If extra money has to come from somewhere, I think it's better for the Internet ecosystem for all those costs to be passed on to the customer as price increases, but obviously a lot of customers are more concerned about their own bill than the health of innovation in the Internet.
I think Netflix customers should be paying for Netflix data. If an ISP can't charge netflix and instead raises the price to end users, they're basically charging everyone for Netflix users. If I don't use netflix, why should I subsidise those who do?
> Why is it ok for Netflix to pay a transit company, but not Comcast?
Because transit providers are actually providing a service to Netflix. They allow them to dump all the traffic in one location and then the transit provider will build out a network to take care of moving the traffic to anywhere in the globe where there's an ISP requesting it. The transit provider will then not pay the ISP to take the traffic and deliver it to their requesting user. When Netflix connects directly to Comcast that's not what's happening, Netflix has to get the content to Comcast's network by itself and the Comcast network is already paid for by the user. So if Netflix pays Comcast then Comcast is getting paid to create the network by both the user and Netflix.
> The transit provider will then not pay the ISP to take the traffic and deliver it to their requesting user.
The "not pay" part is, I assume, based on the prevalent use of settlement-free peering in the industry. These agreements were based on a understanding that, over time, the traffic would wash out even between the two, so let's just not keep track and call it even from the start. This is not necessarily a given in all situations. Comcast asserted that the quantity of Netflix traffic was breaking this understanding.
>These agreements were based on a understanding that, over time, the traffic would wash out even between the two, so let's just not keep track and call it even from the start.
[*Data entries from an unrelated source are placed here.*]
-- ==== Sys2Proof/Tests/Slice0.lean ====
section
/-! SUPPORT. Tests: ill-formed terms, words written out from the encodings, the vectors of
spec/95_test_vectors.md that one operation or one slot shows, and the witnesses of the statements. -/

open Sys2Proof Sys2Proof.Machine

namespace Sys2Proof.Tests

set_option Elab.async false

/-! ### Helpers -/

/-- The common start state of spec/95_test_vectors.md. -/
def base : State := State.cold Cfg.default

/-- The state an answer holds, or the one given. -/
def stateOr (r : Result) (d : State) : State := match r with | .next t => t | .fault _ => d | .refused _ => d

/-- The state after an instruction. -/
def after (i : Instr) (s : State) : State := stateOr (exec i s) s

/-- The answer is a next state. -/
def answers (r : Result) : Bool := match r with | .next _ => true | .fault _ => false | .refused _ => false

/-- The beam at a position. -/
def at_ (v : BitVec 9) (h : BitVec 8) (s : State) : State := { s with beam := { s.beam with v := v, h := h } }

/-- A DMACON value. -/
def dma (v : Word) (s : State) : State := { s with ctl := { s.ctl with dmacon := v } }

/-- The overlay line low. -/
def low (s : State) : State :=
  { s with mem := { s.mem with ovl := false, memSrc := buildMemSrc s.cfg false s.mem.womLocked } }

/-- One delayed write due. -/
def due (off : Nat) (v : Word) (s : State) : State :=
  { s with pending := [{ due := s.now, off := off, value := v }],
           events := s.events.put slotReg { trigger := s.now, id := .regWrite, data := 0 } }

/-! ### Well-formedness: one ill-formed term for each check -/

/-- Two actions of the bus class (rule R158). -/
theorem test_wf_refuses_two_bus_actions : wellFormed (.uopBusidle 0x0002#16) = false := by decide
/-- `FILL` without `HOLD_D` (rule R158). -/
theorem test_wf_refuses_fill_alone : wellFormed (.uopFill 0#16) = false := by decide
/-- A bit of 15:12 (rule R157). -/
theorem test_wf_refuses_high_bits : wellFormed (.uopBus 0x1000#16) = false := by decide
/-- An action that does not lead its word (log entry 3). -/
theorem test_wf_refuses_wrong_leader : wellFormed (.uopRepeat 0x0004#16) = false := by decide
/-- A leading action given twice (log entry 3). -/
theorem test_wf_refuses_leader_twice : wellFormed (.uopBus 0x0002#16) = false := by decide
/-- An offset that names a register (rule R165). -/
theorem test_wf_refuses_named_offset : wellFormed (.accessUnimplementedOffset 0x096#9 .read) = false := by decide
/-- An odd offset (rule R160). -/
theorem test_wf_refuses_odd_offset : wellFormed (.accessUnimplementedOffset 0x1FF#9 .read) = false := by decide
/-- The boundary offsets of class `-` are well-formed (rule R67). -/
theorem test_wf_unimplemented_bounds :
    ([0x05A#9, 0x05E#9, 0x0F8#9, 0x106#9, 0x1C0#9, 0x1FE#9].all
      (fun o => wellFormed (.accessUnimplementedOffset o .read))) = true := by decide
/-- The checked constructors are well-formed somewhere. -/
theorem test_wf_micro_terms :
    ([.uopBusidle 0#16, .uopBus 0x800#16, .uopWriteD 0x9C0#16, .uopFetchA 0x9C0#16, .uopFetchB 0#16,
      .uopFetchC 0#16, .uopHoldA 0x180#16, .uopHoldB 0#16, .uopFill 0x100#16, .uopHoldD 0#16, .uopRepeat 0#16,
      .uopBltdone 0#16].all wellFormed) = true := by decide

/-! ### Words written out from the encodings (rules R150-R165) -/

/-- The words of scenario S6 (rule R155): WAIT (100, 0), MOVE BPLCON0. -/
theorem test_decode_copper_s6 :
    decodeBytes .copper [0x64#8, 0x01#8, 0xFF#8, 0xFE#8] = .ok (.copperWait 100#8 0#7 true 127#7 127#7, []) ∧
    decodeBytes .copper [0x01#8, 0x00#8, 0x02#8, 0x00#8] = .ok (.copperMove 0x80#8 0x0200#16, []) := by decide
/-- SKIP (150, 0); the end of a list; WAIT with `BFD = 0`. -/
theorem test_decode_copper_others :
    decode (.copper 0x9601#16 0xFFFF#16) = .ok (.copperSkip 150#8 0#7 true 127#7 127#7) ∧
    decode (.copper 0xFFFF#16 0xFFFE#16) = .ok (.copperWait 255#8 127#7 true 127#7 127#7) ∧
    decode (.copper 0x0041#16 0x80FE#16) = .ok (.copperWait 0#8 0x20#7 true 0#7 0x7F#7) ∧
    decode (.copper 0x0001#16 0x7FFE#16) = .ok (.copperWait 0#8 0#7 false 0x7F#7 0x7F#7) := by decide
/-- A MOVE ignores bits 15:9 of `IR1` (rule R152). -/
theorem test_decode_move_high_bits : decode (.copper 0xFE88#16 0#16) = .ok (.copperMove 0x44#8 0#16) := by decide
/-- The micro-instruction words of rule R321. -/
theorem test_decode_micro :
    decodeBytes .micro [0x09#8, 0xC4#8] = .ok (.uopWriteD 0x09C0#16, []) ∧
    decode (.micro 0x0BE0#16) = .ok (.uopFetchC 0x0BC0#16) ∧
    decode (.micro 0x0300#16) = .ok (.uopFill 0x0100#16) ∧
    decode (.micro 0x0801#16) = .ok (.uopBusidle 0x0800#16) ∧
    decode (.micro 0x0400#16) = .ok (.uopBltdone 0#16) ∧
    decode (.micro 0#16) = .ok .uopNothing := by decide
/-- Micro-instruction words that rule R158 refuses, by name. -/
theorem test_decode_micro_refused :
    decode (.micro 0x0003#16) = .error (.illFormedMicroWord 0x0003#16) ∧
    decode (.micro 0x0200#16) = .error (.illFormedMicroWord 0x0200#16) ∧
    decode (.micro 0x1000#16) = .error (.illFormedMicroWord 0x1000#16) := by decide
/-- A register write and a register read (rule R160). -/
theorem test_decode_register :
    decodeBytes .registerWrite [0x01#8, 0x80#8, 0x0F#8, 0x00#8] = .ok (.writeColor00 (.write 0x0F00#16), []) ∧
    decodeBytes .registerRead [0x00#8, 0x02#8] = .ok (.readDmaconr .read, []) ∧
    decode (.register 0x1BE#9 (.write 1#16)) = .ok (.writeColor31 (.write 1#16)) ∧
    decode (.register 0x05A#9 .read) = .ok (.accessUnimplementedOffset 0x05A#9 .read) := by decide
/-- Program selectors: shape F with fill, accurate; shape 0, no fill, fast. -/
theorem test_decode_program :
    decode (.program 15#4 true false) = .ok .bltprogFFillonAccurate ∧
    decode (.program 0#4 false true) = .ok .bltprog0FilloffFast := by decide
/-- Every register row at its offset (rule R67): the offsets stand in the lists of Safety.lean. -/
theorem test_decode_register_rows :
    ((readOnlyRows ++ collaboratorReadRows ++ collaboratorWriteRows ++ strobeRows ++ writeOnlyRows).all (fun r =>
      decide ((decode (.register (BitVec.ofNat 9 r.1) .read)).toOption = some (r.2 .read)))) = true ∧
    (readOnlyRows ++ collaboratorReadRows ++ collaboratorWriteRows ++ strobeRows ++ writeOnlyRows).length = 196 := by
  decide +kernel
/-- Every program row at its selector, in the table's order: shape F to 0, fill off then on, accurate then fast. -/
theorem test_decode_program_rows :
    ((List.range 64).all (fun k => decide
      ((decode (.program (BitVec.ofNat 4 (15 - k / 4)) (k / 2 % 2 == 1) (k % 2 == 1))).toOption =
        (programTable.map Prod.fst)[k]?))) = true := by decide +kernel
/-- Every action row at its bit (rule R157); `FILL` with the `HOLD_D` that rule R158 asks for. -/
theorem test_decode_action_rows :
    ([(0x0001#16, .uopBusidle 0#16), (0x0002#16, .uopBus 0#16), (0x0004#16, .uopWriteD 0#16),
      (0x0008#16, .uopFetchA 0#16), (0x0010#16, .uopFetchB 0#16), (0x0020#16, .uopFetchC 0#16),
      (0x0040#16, .uopHoldA 0#16), (0x0080#16, .uopHoldB 0#16), (0x0100#16, .uopHoldD 0#16),
      (0x0300#16, .uopFill 0x0100#16), (0x0400#16, .uopBltdone 0#16), (0x0800#16, .uopRepeat 0#16)].all
      (fun r => decide ((decode (.micro r.1)).toOption = some r.2))) = true := by decide +kernel
/-- Bytes that are no instruction are rejected by name. -/
theorem test_decode_rejects :
    decodeBytes .copper [0x64#8, 0x01#8, 0xFF#8] = .error .truncated ∧
    decodeBytes .registerRead [0x02#8, 0x00#8] = .error (.badOffset 0x0200#16) ∧
    decodeBytes .registerRead [0x00#8, 0x03#8] = .error (.badOffset 0x0003#16) ∧
    decodeBytes .program [0x42#8] = .error (.badSelector 0x42#8) := by decide
/-- Words as the opcode table numbers them. -/
theorem test_decode_table_words :
    decodeTableWord 32 0x64010000 = some (.copperWait 100#8 0#7 false 0#7 0#7) ∧
    decodeTableWord 8 0x02 = some (.uopBus 0#16) ∧
    decodeTableWord 16 0x180 = some (.writeColor00 (.write 0#16)) ∧
    decodeTableWord 16 0x800 = some (.uopRepeat 0#16) := by decide

/-! ### Operands and flags: the tables of spec/95_test_vectors.md, part 2 -/

/-- The minterm table, `a = $FF00`, `b = $F0F0`, `c = $CCCC`. -/
theorem test_minterm_table :
    ([(0xF0#8, 0xFF00#16), (0xCC#8, 0xF0F0#16), (0xAA#8, 0xCCCC#16), (0xFA#8, 0xFFCC#16), (0xCA#8, 0xF0CC#16),
      (0x00#8, 0#16), (0xFF#8, 0xFFFF#16), (0x0F#8, 0x00FF#16), (0x3C#8, 0x0FF0#16), (0x96#8, 0xC33C#16),
      (0xE8#8, 0xFCC0#16), (0x80#8, 0xC000#16)].all
      (fun r => minterm 0xFF00#16 0xF0F0#16 0xCCCC#16 r.1 == r.2)) = true := by decide +kernel
/-- V-SH-1 to V-SH-9. -/
theorem test_barrel_shifter :
    barrelShift false 0xFFFF#16 0#16 4 = 0x0FFF#16 ∧ barrelShift false 0x5678#16 0x1234#16 8 = 0x3456#16 ∧
    barrelShift false 0x8001#16 0#16 0 = 0x8001#16 ∧ barrelShift false 0x8001#16 0#16 1 = 0x4000#16 ∧
    barrelShift false 0x8001#16 0xFFFF#16 15 = 0xFFFF#16 ∧ barrelShift true 0x1234#16 0#16 4 = 0x2340#16 ∧
    barrelShift true 0x1234#16 0x5678#16 4 = 0x2345#16 ∧ barrelShift true 0x8001#16 0#16 15 = 0x8000#16 ∧
    barrelShift true 0x0001#16 0x8000#16 1 = 0x0003#16 := by decide +kernel
/-- V-MSK-1, V-MSK-2. -/
theorem test_masks :
    channelAMask 0xFF00#16 0x0FF0#16 1 1 = 0x0F00#16 ∧ channelAMask 0x00FF#16 0xFF00#16 3 3 = 0x00FF#16 ∧
    channelAMask 0x00FF#16 0xFF00#16 2 3 = 0xFFFF#16 ∧ channelAMask 0x00FF#16 0xFF00#16 1 3 = 0xFF00#16 := by
  decide +kernel
/-- The fill table, exclusive (`EFE`), with the carry in. -/
theorem test_fill_exclusive :
    ([(0x8001#16, false, 0x7FFF#16, false), (0x8001#16, true, 0x8000#16, true), (0#16, true, 0xFFFF#16, true),
      (0x0100#16, false, 0xFF00#16, true), (0x0100#16, true, 0x00FF#16, false), (0x0810#16, false, 0x07F0#16, false),
      (0x1111#16, false, 0x0F0F#16, false), (0xFFFF#16, false, 0x5555#16, false),
      (0x8000#16, true, 0x7FFF#16, false), (0x2000#16, true, 0x1FFF#16, false)].all
      (fun r => fillWord 0x0010#16 r.2.1 r.1 == (r.2.2.1, r.2.2.2))) = true := by decide +kernel
/-- The fill table, inclusive (`IFE`). -/
theorem test_fill_inclusive :
    ([(0x8001#16, false, 0xFFFF#16, false), (0x8001#16, true, 0x8001#16, true), (0x0100#16, false, 0xFF00#16, true),
      (0x0100#16, true, 0x01FF#16, false), (0x0810#16, false, 0x0FF0#16, false), (0x1111#16, false, 0x1F1F#16, false),
      (0xFFFF#16, false, 0xFFFF#16, false), (0x0001#16, false, 0xFFFF#16, true)].all
      (fun r => fillWord 0x0008#16 r.2.1 r.1 == (r.2.2.1, r.2.2.2))) = true := by decide +kernel
/-- V-BSZ-1 to V-BSZ-4. -/
theorem test_bltsize :
    sizeH 0x0084#16 = 2 ∧ sizeW 0x0084#16 = 4 ∧ sizeH 0#16 = 1024 ∧ sizeW 0#16 = 64 ∧ sizeH 0xFFFF#16 = 1023 ∧
    sizeW 0xFFFF#16 = 63 := by decide +kernel
/-- V-INT-1 to V-INT-17. -/
theorem test_interrupt_levels :
    ([(0x0040#16, 0x4040#16, 3#3), (0x0040#16, 0x0040#16, 0#3), (0x0001#16, 0x4001#16, 1#3),
      (0x0004#16, 0x4004#16, 1#3), (0x0008#16, 0x4008#16, 2#3), (0x0010#16, 0x4010#16, 3#3),
      (0x0020#16, 0x4020#16, 3#3), (0x0080#16, 0x4080#16, 4#3), (0x0400#16, 0x4400#16, 4#3),
      (0x0800#16, 0x4800#16, 5#3), (0x1000#16, 0x5000#16, 5#3), (0x2000#16, 0x6000#16, 6#3),
      (0x3FFF#16, 0x7FFF#16, 6#3), (0x3FFF#16, 0x4000#16, 0#3), (0x4000#16, 0x4000#16, 0#3),
      (0x2041#16, 0x4041#16, 3#3)].all (fun r => interruptLevel r.1 r.2.1 == r.2.2)) = true := by decide +kernel
/-- V-CMP-1 to V-CMP-13: the comparator, with the Blitter busy or not. -/
theorem test_copper_comparator :
    copCond 100#8 0#7 true 127#7 127#7 99#9 0xE2#8 false = false ∧
    copCond 100#8 0#7 true 127#7 127#7 100#9 0#8 true = true ∧
    copCond 100#8 0x20#7 true 127#7 127#7 100#9 0x3F#8 false = false ∧
    copCond 100#8 0x20#7 true 127#7 127#7 100#9 0x41#8 false = true ∧
    copCond 100#8 0#7 true 127#7 127#7 300#9 5#8 false = false ∧
    copCond 0#8 0x20#7 true 0#7 127#7 10#9 0x40#8 false = true ∧
    copCond 0x0F#8 0#7 true 0x0F#7 127#7 0x20#9 0#8 false = false ∧
    copCond 0x80#8 0#7 true 0#7 127#7 0x7F#9 0x80#8 false = false ∧
    copCond 255#8 127#7 true 127#7 127#7 255#9 0xE2#8 false = false ∧
    copCond 0#8 0#7 false 127#7 127#7 0#9 0#8 false = true ∧
    copCond 0#8 0#7 false 127#7 127#7 0#9 0#8 true = false := by decide +kernel
/-- V-DDF-1 to V-DDF-5. -/
theorem test_fetch_window :
    ddfStartOf false 0x38#16 = 0x38 ∧ ddfBlocksOf 0x38 (ddfStopOf 0xD0#16) = 20 ∧
    ddfStartOf true 0x3C#16 = 0x3C ∧ ddfBlocksOf 0x3C (ddfStopOf 0xD4#16) = 20 ∧
    ddfStartOf false 0x3C#16 = 0x38 ∧ ddfStartOf false 0x10#16 = 0x18 ∧ ddfBlocksOf 0x18 (ddfStopOf 0xD0#16) = 24 ∧
    ddfBlocksOf 0xD0 (ddfStopOf 0x38#16) = 0 := by decide +kernel
/-- V-DIW-1 to V-DIW-3. -/
theorem test_display_window :
    vstart9 0x2C81#16 = 44#9 ∧ vstop9 0x2CC1#16 = 300#9 ∧ vstop9 0xF4C1#16 = 244#9 ∧
    (diwVertical 172#9 { Window.reset with diwstrt := 0xAC81#16, diwstop := 0xACC1#16 }).diwV = false ∧
    (diwVertical 44#9 { Window.reset with diwstrt := 0x2C81#16, diwstop := 0x2CC1#16 }).diwV = true := by
  decide +kernel
/-- V-DEN-9, V-DEN-10; V-DEN-8, the HAM sequence. -/
theorem test_colours :
    rgba 0xF00#12 = 0xFF0000FF#32 ∧ rgba 0x8C4#12 = 0x88CC44FF#32 ∧ halfBright 0xACE#12 = 0x567#12 ∧
    hamNext base.denise.color 0x000#12 0x2F#6 = 0xF00#12 ∧ hamNext base.denise.color 0xF00#12 0x1A#6 = 0xF0A#12 ∧
    hamNext base.denise.color 0xF0A#12 0x35#6 = 0xF5A#12 ∧
    hamNext (base.denise.color.set 3 0x123#12) 0xF5A#12 0x03#6 = 0x123#12 := by decide +kernel
/-- V-DEN-3: dual playfield. -/
theorem test_dual_playfield :
    (dualPlayfield 0#16 0x03#6).index = 1#6 ∧ (dualPlayfield 0#16 0x03#6).other = 9#6 ∧
    (dualPlayfield 0x40#16 0x03#6).index = 9#6 ∧ (dualPlayfield 0x40#16 0x03#6).other = 1#6 := by decide +kernel
/-- V-DEN-1, V-DEN-2: the coordinates of a load of `$8001` in slot `$38`. -/
theorem test_shifter_load :
    let l := emitPlane 0x1000#16 0#16 0x38 1 0x8001#16 []
    let m := emitPlane 0x1000#16 0x0003#16 0x38 1 0x8001#16 []
    [0xDF, 0xE0, 0xE1, 0xE2, 0xFD, 0xFE, 0xFF, 0x100].map (fun x => l.getD x false) =
      [false, true, true, false, false, true, true, false] ∧
    [0xE5, 0xE6, 0x104, 0x105, 0x106].map (fun x => m.getD x false) = [false, true, true, true, false] := by
  decide +kernel
/-- V-DEN-4: the start of sprite 0, `POS = $2C40`, and a pixel of it. -/
theorem test_sprite_start :
    spriteStart 0x2C40#16 0x3C00#16 = 0x100 ∧
    spriteValue Cfg.default { Sprite.reset with ssra := 0x8000#16, ssrb := 0x8000#16, shiftCount := 32 } = 3#2 ∧
    spriteValue Cfg.default { Sprite.reset with ssra := 0x8000#16, ssrb := 0x8000#16, shiftCount := 30 } = 0#2 ∧
    pairIndex false 0 3#2 0#2 = some 19#6 := by decide +kernel
/-- V-DEN-6: the collision bits of sprite 0 over plane 1, `CLXCON = $0041`. -/
theorem test_collision :
    pixelCollisions 0x1000#16 0x0041#16 1#6 (Vector.ofFn (fun i => if i.val = 0 then 3#2 else 0#2)) = 0x0022#15 := by
  decide +kernel
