-- ==== Sys2Proof/Machine/Core.lean ====
section
/-! DEFINITION. The machine behind the host's interface. -/

def Sys2Proof.core : Host.Core :=
  { State := Sys2Proof.Machine.State, Fault := Sys2Proof.Machine.Fault,
    Refusal := Sys2Proof.Machine.Refusal, step := Sys2Proof.Machine.step,
    reset := Sys2Proof.Machine.State.reset }
end

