-- ==== Sys2Proof/Certificates/Slice0/Obligations.lean ====
section
/-! DEFINITION. The statements for the provers. Each docstring names the rule of spec/ it formalises. A
premise `s.Inv` stands only where a statement could fail in states no run reaches; that it holds at reset
and is kept by every step are statements of their own. -/

open Sys2Proof Sys2Proof.Machine

/-! ## Reset and the invariant -/

/-- The reset table (10_state.md section 8): STATUS.CODE is NONE and the five registers 0, CMD stores nothing (it reads 0),
no byte of SRC, DST or BIT has been written, and each reads as its own unspecified value. That an unwritten
byte is one absent from the list (log 14) and reads as a free value with no body (log 3) is the model's form
of the table's "any value", so this is derived; that it stays until written is
`BytesChangeOnlyByTheirOwnCause`. -/
def Obligations.ResetStateAsTheTableSays : Prop :=
  State.reset.code = .none ∧ State.reset.nbits = 0 ∧ State.reset.buflen = 0 ∧
  State.reset.bitlen = 0 ∧ State.reset.length = 0 ∧ State.reset.outlen = 0 ∧
  State.reset.readReg .cmd = 0 ∧ State.reset.readReg .status = 0 ∧
  ∀ b : Bank, State.reset.bank b = [] ∧
    ∀ i, State.reset.byte b i = Config.resetByte State.reset.epoch b i

/-- What the spec derives of the first commands (70_reset_and_hazards.md section 1; vectors Z1, Z2): a HIDE
right after reset succeeds and writes no sample, a REVEAL succeeds with OUTLEN = 0. Derived, since the
spec marks it as its inference. -/
def Obligations.FirstCommandsAfterResetSucceed : Prop :=
  State.reset.width = 1 ∧ State.reset.bufferLen = 0 ∧ State.reset.bitCount = 0 ∧
  exec .hide State.reset = .next { State.reset with code := .ok } ∧
  exec .reveal State.reset = .next { State.reset with code := .ok, outlen := 0 }

/-- A platform reset puts every register at its reset value and every byte at the free value of a new
draw, and leaves the host's script and readings and the parameter alone. The redraw is the model's
reading of "Reset does not clear the memories" (log 4), so this is derived. -/
def Obligations.PlatformResetLeavesOnlyFreeContents : Prop :=
  ∀ (s : State) (rest : List Move), s.script = .platformReset :: rest →
    ∃ t, step s = .next t ∧ t.code = .none ∧ t.nbits = 0 ∧ t.buflen = 0 ∧ t.bitlen = 0 ∧
      t.length = 0 ∧ t.outlen = 0 ∧ t.script = rest ∧ t.readings = s.readings ∧ t.cap = s.cap ∧
      ∀ b i, t.byte b i = Config.resetByte (s.epoch + 1) b i

/-- The invariant holds at reset, whatever SAMPLE_CAP is. -/
def Obligations.ResetStateIsWellFormed : Prop := State.reset.Inv

/-- Every step that goes on keeps the invariant: SAMPLE_CAP in its range (R6), every memory canonical with
no index at or above SAMPLE_CAP (R50), OUTLEN at most 8 * SAMPLE_CAP (R25). -/
def Obligations.EveryStepKeepsWellFormedness : Prop :=
  ∀ s t : State, s.Inv → step s = .next t → t.Inv

/-! ## Decoding and the step -/

/-- Words written out from the spec: the two commands bit by bit (R80, R81), and the illegal words of
vectors T2 and T3. -/
def Obligations.WordsOfTheVectorsDecode : Prop :=
  decode 0b00000000000000000000000000000001#32 = .ok .hide ∧
  decode 0b00000000000000000000000000000010#32 = .ok .reveal ∧
  decode 0x00000000#32 = .error .noSuchOpcode ∧ decode 0x00000003#32 = .error .noSuchOpcode ∧
  decode 0x0000000F#32 = .error .noSuchOpcode ∧ decode 0x00000011#32 = .error .zeroFieldSet ∧
  decode 0x00000012#32 = .error .zeroFieldSet ∧ decode 0x80000001#32 = .error .zeroFieldSet ∧
  decode 0xFFFFFFFF#32 = .error .noSuchOpcode

/-- Decoding by fields (R80, R81): a word is a command exactly when its ZERO field is 0 and its OP is the
command's; so one word selects HIDE, one selects REVEAL, and every other word is illegal. -/
def Obligations.OneWordPerCommand : Prop :=
  ∀ w : Word,
    (∀ i, decode w = .ok i ↔ w.zeroField = 0 ∧ w.opField = opcodeOf i) ∧
    (decode w = .ok .hide ↔ w = 0x00000001#32) ∧ (decode w = .ok .reveal ↔ w = 0x00000002#32) ∧
    ((∃ e, decode w = .error e) ↔ w ≠ 0x00000001#32 ∧ w ≠ 0x00000002#32)

/-- Decode and encode agree in both directions. -/
def Obligations.DecodeAndEncodeAgree : Prop :=
  (∀ i : Instr, decode (encode i) = .ok i) ∧ ∀ (w : Word) (i : Instr), decode w = .ok i → encode i = w

/-- A step runs the decoded command: when the host's next move writes to CMD a word that decodes to `i`,
the step is `exec i` on the state with that move taken off the script. A step with no move changes
nothing, and `withFetchWord` places the table's word as the next move. -/
def Obligations.StepRunsTheDecodedCommand : Prop :=
  (∀ (s : State) (w : Word) (i : Instr) (rest : List Move),
    s.script = commandWrite w :: rest → decode w = .ok i → step s = exec i (s.withScript rest)) ∧
  (∀ s : State, s.script = [] → step s = .next s) ∧
  (∀ (s : State) (w : Word) (i : Instr), decode w = .ok i →
    step (s.withFetchWord 32 w.toNat) = exec i s)
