/-- HIDE checks the buffer length, then the capacity (R166). -/
theorem code_of_exec_hide {s t : State} (h : exec .hide s = .next t) :
    t.code = if s.cap < s.bufferLen then .illegal
      else if s.bufferLen * s.width < s.bitCount then .capacity else .ok := by
  rcases execHide_cases s with ⟨hb, hs⟩ | ⟨hb, hm, hs⟩ | ⟨hb, hm, hs⟩
  · rw [if_pos hb, ← Host.Outcome.next.inj (hs.symm.trans h), setCode_code]
  · rw [if_neg hb.not_gt, if_pos hm, ← Host.Outcome.next.inj (hs.symm.trans h), setCode_code]
  · rw [if_neg hb.not_gt, if_neg hm.not_gt, ← Host.Outcome.next.inj (hs.symm.trans h), setCode_code]

/-- REVEAL checks the buffer length alone (R122, R166). -/
theorem code_of_exec_reveal {s t : State} (h : exec .reveal s = .next t) :
    t.code = if s.cap < s.bufferLen then .illegal else .ok := by
  rcases execReveal_cases s with ⟨hb, hs⟩ | ⟨hb, hs⟩
  · rw [if_pos hb, ← Host.Outcome.next.inj (hs.symm.trans h), setCode_code]
  · rw [if_neg hb.not_gt, ← Host.Outcome.next.inj (hs.symm.trans h), setCode_code]

/-- A CMD write checks the word first, and then what its command checks (R166). -/
theorem code_of_runCommand {w : Word} {s t : State} (h : runCommand w s = .next t) :
    t.code =
      if w ≠ 0x00000001#32 ∧ w ≠ 0x00000002#32 then .illegal
      else if s.cap < s.bufferLen then .illegal
      else if w = 0x00000001#32 ∧ s.bufferLen * s.width < s.bitCount then .capacity
      else .ok := by
  rcases decode_cases w with ⟨rfl, hd⟩ | ⟨rfl, hd⟩ | ⟨hhide, hreveal, e, hd⟩
  · simp only [runCommand, hd] at h
    simpa using code_of_exec_hide h
  · simp only [runCommand, hd] at h
    simpa using code_of_exec_reveal h
  · simp only [runCommand, hd] at h
    rw [if_pos ⟨hhide, hreveal⟩, ← Host.Outcome.next.inj h, raise_eq_setCode, setCode_code]

/-- Settles O13: the step runs the word on the state with the move taken off the script, whose operands are
those of `s`, and `code_of_runCommand` gives the CODE it leaves. -/
theorem checksFireInOrder : Obligations.ChecksFireInOrder := by
  unfold Obligations.ChecksFireInOrder
  intro s w rest hscript
  obtain ⟨t, ht⟩ := runCommand_next w (s.withScript rest)
  have hcode := code_of_runCommand ht
  exact ⟨t, (step_commandWrite hscript).trans ht, hcode⟩

/-- A command that does not end with OK has written STATUS.CODE alone (R168). -/
theorem eq_setCode_of_exec_failed {i : Instr} {s t : State} (h : exec i s = .next t)
    (hfail : t.code ≠ .ok) : t = s.setCode t.code := by
  cases i with
  | hide =>
    rcases exec_hide_eq_setCode h with ⟨c, _, rfl⟩ | ⟨_, rfl⟩
    · rfl
    · exact absurd rfl hfail
  | reveal =>
    rcases exec_reveal_eq_setCode h with rfl | rfl
    · rfl
    · exact absurd rfl hfail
I don't think that's the case. Transit providers will always tend to deliver more traffic to the ISP than the ISP delivers to them, because users download more than they upload. That's still fine because the transit provider's network is paid for by the content provider and the ISPs network is paid for by the user so the settlement free peering always makes sense. Without it the ISP wouldn't have content so no users and the transit provider wouldn't be able to deliver traffic so would have no clients. The fact that Netflix is now a significant single content provider in the transit network doesn't change this dynamic at all, it just makes it easier for ISPs to squeeze them for money. Compensation for unbalanced peering only makes sense between transit providers since for each connection only one of them is being compensated (the one whose client sent the traffic) so the other one will only accept that peering if it is balanced.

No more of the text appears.